• _Problem description_
Within the material below, tally every line that holds the word "frameAckControl", then give the tally and nothing more.

▼▼▼

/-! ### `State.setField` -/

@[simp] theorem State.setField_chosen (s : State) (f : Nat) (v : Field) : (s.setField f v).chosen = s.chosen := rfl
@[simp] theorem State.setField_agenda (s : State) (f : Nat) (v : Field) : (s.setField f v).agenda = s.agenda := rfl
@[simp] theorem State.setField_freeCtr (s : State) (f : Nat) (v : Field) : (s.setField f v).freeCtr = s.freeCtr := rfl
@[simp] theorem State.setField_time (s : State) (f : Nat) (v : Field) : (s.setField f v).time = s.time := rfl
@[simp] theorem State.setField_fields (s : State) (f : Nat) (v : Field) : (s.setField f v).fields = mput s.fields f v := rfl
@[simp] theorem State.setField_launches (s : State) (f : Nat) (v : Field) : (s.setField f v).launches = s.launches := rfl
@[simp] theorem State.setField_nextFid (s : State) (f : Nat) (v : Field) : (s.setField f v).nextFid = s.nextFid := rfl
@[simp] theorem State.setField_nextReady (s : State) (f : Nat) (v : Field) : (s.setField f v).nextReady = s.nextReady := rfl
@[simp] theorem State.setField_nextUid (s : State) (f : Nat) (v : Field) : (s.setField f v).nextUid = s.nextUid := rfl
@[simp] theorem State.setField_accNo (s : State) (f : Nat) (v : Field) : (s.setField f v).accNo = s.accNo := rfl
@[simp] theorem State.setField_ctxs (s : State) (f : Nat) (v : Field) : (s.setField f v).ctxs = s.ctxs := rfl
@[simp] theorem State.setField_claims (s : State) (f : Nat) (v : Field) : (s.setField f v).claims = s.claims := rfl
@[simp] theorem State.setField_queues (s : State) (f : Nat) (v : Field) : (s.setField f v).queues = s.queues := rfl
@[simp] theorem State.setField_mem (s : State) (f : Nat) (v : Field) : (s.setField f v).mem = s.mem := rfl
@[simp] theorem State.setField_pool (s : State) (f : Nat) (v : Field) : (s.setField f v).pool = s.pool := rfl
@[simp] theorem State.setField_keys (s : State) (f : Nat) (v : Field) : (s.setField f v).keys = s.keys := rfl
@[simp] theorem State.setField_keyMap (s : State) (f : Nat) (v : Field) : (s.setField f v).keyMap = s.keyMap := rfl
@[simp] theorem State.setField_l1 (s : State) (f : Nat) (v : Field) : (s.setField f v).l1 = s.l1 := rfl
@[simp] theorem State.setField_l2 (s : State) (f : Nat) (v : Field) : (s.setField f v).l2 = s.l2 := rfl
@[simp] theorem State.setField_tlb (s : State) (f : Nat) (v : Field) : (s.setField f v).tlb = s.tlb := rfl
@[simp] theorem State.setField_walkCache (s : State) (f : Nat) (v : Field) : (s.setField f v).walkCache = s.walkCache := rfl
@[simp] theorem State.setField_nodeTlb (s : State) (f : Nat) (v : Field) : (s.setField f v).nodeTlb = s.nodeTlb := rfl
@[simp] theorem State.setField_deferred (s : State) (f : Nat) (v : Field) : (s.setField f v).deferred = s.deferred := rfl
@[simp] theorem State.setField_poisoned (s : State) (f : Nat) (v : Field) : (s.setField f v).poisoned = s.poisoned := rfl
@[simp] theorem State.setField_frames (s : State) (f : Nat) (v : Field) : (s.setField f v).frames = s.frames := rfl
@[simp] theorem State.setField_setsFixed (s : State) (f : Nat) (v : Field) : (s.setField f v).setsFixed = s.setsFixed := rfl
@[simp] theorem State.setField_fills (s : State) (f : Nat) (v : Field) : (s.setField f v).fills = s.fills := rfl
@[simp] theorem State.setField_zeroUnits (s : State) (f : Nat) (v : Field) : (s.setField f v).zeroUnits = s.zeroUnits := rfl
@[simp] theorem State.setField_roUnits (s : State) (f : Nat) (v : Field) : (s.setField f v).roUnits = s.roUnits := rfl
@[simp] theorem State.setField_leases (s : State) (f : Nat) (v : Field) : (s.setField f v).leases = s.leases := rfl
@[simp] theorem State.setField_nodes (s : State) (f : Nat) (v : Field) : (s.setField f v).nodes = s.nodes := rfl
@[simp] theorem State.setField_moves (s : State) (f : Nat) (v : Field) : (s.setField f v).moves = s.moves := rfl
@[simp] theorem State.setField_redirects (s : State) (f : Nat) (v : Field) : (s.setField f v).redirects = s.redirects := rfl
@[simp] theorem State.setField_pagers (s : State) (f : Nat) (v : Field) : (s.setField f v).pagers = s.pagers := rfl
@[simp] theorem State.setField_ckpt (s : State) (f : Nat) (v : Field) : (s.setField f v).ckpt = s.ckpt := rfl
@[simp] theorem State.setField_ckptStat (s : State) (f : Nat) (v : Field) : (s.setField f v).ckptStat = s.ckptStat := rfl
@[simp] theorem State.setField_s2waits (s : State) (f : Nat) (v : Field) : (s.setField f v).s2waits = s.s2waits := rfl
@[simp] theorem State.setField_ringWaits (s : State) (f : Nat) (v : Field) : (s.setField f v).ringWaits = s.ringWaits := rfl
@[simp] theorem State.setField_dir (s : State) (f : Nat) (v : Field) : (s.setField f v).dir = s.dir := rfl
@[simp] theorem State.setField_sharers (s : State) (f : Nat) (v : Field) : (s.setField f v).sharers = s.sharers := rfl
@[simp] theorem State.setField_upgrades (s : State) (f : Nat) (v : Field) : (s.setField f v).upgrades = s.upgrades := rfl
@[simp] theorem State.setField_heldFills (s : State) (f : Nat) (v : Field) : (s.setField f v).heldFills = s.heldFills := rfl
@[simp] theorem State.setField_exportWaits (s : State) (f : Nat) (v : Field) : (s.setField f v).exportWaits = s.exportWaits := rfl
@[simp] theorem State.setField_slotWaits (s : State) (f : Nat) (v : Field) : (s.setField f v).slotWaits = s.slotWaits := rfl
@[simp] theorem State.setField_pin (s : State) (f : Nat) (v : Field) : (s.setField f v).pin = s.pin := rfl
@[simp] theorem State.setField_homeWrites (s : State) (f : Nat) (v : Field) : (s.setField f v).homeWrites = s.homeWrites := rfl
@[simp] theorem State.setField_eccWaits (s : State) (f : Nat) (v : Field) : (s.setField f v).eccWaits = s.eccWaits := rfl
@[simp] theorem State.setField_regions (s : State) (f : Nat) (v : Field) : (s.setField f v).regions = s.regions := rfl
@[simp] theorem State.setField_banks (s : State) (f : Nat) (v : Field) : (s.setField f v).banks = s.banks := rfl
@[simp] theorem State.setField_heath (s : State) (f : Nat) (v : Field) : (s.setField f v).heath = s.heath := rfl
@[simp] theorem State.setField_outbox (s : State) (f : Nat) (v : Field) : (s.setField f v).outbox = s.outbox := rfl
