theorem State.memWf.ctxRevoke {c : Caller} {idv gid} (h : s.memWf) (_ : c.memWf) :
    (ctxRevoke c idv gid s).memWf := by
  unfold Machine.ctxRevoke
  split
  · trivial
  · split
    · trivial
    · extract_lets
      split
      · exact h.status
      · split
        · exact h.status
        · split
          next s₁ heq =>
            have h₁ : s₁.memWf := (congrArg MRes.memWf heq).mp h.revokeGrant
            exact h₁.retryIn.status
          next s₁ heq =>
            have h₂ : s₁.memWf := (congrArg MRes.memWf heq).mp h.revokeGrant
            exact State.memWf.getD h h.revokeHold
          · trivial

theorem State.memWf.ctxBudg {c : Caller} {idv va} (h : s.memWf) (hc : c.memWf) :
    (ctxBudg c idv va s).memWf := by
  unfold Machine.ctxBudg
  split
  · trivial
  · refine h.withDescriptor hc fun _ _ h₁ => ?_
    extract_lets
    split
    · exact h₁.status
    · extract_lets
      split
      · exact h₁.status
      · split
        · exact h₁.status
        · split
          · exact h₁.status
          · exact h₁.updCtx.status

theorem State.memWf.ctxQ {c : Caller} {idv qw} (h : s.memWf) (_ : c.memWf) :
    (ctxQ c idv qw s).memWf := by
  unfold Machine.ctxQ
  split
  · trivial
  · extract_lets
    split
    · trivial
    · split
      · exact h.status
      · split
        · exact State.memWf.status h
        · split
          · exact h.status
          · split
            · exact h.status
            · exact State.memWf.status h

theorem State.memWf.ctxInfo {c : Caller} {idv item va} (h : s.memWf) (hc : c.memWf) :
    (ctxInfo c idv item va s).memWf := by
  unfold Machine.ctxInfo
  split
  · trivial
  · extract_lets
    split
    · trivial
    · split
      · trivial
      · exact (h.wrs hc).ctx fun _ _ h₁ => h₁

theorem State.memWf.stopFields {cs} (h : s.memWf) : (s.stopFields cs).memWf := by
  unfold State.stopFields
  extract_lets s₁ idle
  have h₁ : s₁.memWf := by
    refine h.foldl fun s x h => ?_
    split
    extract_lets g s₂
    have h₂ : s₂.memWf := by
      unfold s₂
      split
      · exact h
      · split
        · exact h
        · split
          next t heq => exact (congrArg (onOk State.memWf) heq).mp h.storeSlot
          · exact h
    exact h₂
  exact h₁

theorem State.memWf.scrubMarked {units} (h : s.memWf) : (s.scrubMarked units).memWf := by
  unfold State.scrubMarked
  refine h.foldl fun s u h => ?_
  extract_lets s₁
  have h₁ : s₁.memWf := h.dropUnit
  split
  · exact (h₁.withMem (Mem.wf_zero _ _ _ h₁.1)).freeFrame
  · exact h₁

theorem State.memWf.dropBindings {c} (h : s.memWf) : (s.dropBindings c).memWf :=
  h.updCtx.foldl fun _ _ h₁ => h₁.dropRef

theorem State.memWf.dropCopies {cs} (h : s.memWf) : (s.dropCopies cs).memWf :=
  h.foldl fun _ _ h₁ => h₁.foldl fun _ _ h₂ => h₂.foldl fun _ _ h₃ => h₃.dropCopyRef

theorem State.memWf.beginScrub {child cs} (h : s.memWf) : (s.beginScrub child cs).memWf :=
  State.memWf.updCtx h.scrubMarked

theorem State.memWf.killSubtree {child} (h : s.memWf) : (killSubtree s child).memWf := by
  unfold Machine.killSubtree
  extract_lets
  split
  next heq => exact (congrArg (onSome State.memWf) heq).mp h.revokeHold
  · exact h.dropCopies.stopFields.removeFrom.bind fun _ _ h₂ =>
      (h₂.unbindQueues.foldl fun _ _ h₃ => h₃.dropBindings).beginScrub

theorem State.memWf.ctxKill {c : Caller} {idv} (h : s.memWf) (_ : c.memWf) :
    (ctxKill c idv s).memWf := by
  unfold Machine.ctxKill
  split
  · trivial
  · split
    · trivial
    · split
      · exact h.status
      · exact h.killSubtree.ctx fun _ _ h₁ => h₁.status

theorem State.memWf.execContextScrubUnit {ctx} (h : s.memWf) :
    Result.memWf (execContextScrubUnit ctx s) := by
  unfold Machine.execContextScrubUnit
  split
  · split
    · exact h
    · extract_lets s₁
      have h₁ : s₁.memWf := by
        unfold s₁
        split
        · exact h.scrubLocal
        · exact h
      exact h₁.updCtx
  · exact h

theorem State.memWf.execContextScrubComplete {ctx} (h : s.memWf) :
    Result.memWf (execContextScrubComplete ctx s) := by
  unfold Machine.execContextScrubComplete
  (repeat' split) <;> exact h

▲▲▲
▼▼▼

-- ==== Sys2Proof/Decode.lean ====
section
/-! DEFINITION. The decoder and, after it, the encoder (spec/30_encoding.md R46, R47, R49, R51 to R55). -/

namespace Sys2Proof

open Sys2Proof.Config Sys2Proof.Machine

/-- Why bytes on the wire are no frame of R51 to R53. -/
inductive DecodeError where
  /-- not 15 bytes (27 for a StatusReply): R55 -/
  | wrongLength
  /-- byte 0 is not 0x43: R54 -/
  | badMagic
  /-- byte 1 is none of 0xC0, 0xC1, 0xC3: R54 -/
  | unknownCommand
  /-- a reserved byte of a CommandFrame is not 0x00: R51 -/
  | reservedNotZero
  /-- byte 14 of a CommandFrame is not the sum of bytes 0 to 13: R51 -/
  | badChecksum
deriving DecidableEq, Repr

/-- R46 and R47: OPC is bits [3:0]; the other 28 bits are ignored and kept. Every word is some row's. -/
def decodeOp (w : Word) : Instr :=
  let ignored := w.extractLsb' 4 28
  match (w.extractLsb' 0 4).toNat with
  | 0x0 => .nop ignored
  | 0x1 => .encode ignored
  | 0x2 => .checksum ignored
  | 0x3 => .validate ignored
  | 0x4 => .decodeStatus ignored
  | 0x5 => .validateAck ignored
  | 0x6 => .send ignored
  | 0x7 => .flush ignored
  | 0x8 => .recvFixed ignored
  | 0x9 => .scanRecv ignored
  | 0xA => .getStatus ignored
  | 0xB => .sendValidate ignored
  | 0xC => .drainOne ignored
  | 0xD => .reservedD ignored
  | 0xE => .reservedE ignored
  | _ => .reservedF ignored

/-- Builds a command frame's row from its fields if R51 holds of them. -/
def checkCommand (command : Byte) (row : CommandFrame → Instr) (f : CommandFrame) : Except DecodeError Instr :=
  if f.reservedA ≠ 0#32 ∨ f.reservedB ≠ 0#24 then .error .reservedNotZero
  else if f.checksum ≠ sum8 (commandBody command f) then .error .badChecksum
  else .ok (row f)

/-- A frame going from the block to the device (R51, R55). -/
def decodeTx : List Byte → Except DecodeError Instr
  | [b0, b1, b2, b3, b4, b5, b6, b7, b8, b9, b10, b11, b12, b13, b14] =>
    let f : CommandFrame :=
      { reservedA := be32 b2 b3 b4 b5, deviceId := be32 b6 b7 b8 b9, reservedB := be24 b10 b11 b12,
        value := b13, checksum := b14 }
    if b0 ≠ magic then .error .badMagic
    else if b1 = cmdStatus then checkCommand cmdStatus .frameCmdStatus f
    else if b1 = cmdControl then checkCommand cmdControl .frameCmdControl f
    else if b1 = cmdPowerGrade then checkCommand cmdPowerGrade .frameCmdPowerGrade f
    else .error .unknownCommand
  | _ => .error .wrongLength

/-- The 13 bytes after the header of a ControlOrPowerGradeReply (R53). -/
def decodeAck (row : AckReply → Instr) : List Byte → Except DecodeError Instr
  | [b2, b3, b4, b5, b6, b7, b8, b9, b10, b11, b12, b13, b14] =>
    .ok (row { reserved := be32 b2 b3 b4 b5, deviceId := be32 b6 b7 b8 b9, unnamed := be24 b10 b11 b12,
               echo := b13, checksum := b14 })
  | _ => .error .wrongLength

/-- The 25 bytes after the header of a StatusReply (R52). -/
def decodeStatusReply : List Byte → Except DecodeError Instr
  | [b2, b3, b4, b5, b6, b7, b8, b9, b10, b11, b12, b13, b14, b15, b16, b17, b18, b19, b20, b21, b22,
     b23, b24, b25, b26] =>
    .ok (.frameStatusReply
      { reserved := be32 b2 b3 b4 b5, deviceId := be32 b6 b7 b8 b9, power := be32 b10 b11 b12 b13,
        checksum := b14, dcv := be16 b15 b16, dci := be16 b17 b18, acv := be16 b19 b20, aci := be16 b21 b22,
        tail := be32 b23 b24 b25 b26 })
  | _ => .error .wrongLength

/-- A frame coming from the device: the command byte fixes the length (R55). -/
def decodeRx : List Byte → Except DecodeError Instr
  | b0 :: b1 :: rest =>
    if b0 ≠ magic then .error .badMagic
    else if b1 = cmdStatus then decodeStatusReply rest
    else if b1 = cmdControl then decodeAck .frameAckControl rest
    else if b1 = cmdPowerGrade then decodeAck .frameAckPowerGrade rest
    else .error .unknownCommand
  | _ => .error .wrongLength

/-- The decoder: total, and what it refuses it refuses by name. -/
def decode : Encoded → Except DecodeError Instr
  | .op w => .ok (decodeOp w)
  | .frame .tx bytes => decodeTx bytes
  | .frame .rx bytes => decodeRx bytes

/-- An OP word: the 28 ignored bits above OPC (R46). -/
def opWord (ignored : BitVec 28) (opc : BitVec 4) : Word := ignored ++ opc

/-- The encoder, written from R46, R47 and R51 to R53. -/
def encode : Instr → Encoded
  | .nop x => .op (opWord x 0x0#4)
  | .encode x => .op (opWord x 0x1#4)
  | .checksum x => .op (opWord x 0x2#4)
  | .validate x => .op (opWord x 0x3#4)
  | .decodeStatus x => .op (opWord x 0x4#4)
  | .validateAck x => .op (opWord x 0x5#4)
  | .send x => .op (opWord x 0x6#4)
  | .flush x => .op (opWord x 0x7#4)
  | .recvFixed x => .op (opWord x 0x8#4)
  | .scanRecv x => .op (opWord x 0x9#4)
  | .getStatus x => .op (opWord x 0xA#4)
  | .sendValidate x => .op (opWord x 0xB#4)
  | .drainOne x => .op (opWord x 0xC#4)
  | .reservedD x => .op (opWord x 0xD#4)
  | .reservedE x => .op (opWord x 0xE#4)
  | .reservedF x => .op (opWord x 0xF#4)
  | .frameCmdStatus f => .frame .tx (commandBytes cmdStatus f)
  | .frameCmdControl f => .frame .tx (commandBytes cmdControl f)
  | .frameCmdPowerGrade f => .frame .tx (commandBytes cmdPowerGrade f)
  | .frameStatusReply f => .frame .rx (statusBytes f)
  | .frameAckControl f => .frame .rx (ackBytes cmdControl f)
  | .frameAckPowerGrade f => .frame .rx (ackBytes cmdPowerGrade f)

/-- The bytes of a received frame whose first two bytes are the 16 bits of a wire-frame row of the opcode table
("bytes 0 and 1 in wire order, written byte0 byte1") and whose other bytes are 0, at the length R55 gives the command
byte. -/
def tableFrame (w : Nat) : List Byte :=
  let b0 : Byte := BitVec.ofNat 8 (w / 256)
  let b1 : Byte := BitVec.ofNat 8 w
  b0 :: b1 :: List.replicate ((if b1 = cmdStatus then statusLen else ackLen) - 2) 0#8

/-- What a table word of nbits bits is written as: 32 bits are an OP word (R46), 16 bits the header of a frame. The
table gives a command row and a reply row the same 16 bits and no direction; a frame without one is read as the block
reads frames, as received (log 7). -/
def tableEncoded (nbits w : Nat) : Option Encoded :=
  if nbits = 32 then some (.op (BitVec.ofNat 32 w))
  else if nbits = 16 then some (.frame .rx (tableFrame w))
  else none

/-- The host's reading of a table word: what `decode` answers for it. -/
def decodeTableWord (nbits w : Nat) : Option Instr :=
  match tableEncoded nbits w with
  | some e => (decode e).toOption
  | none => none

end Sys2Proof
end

▲▲▲

• _Result of this task_
2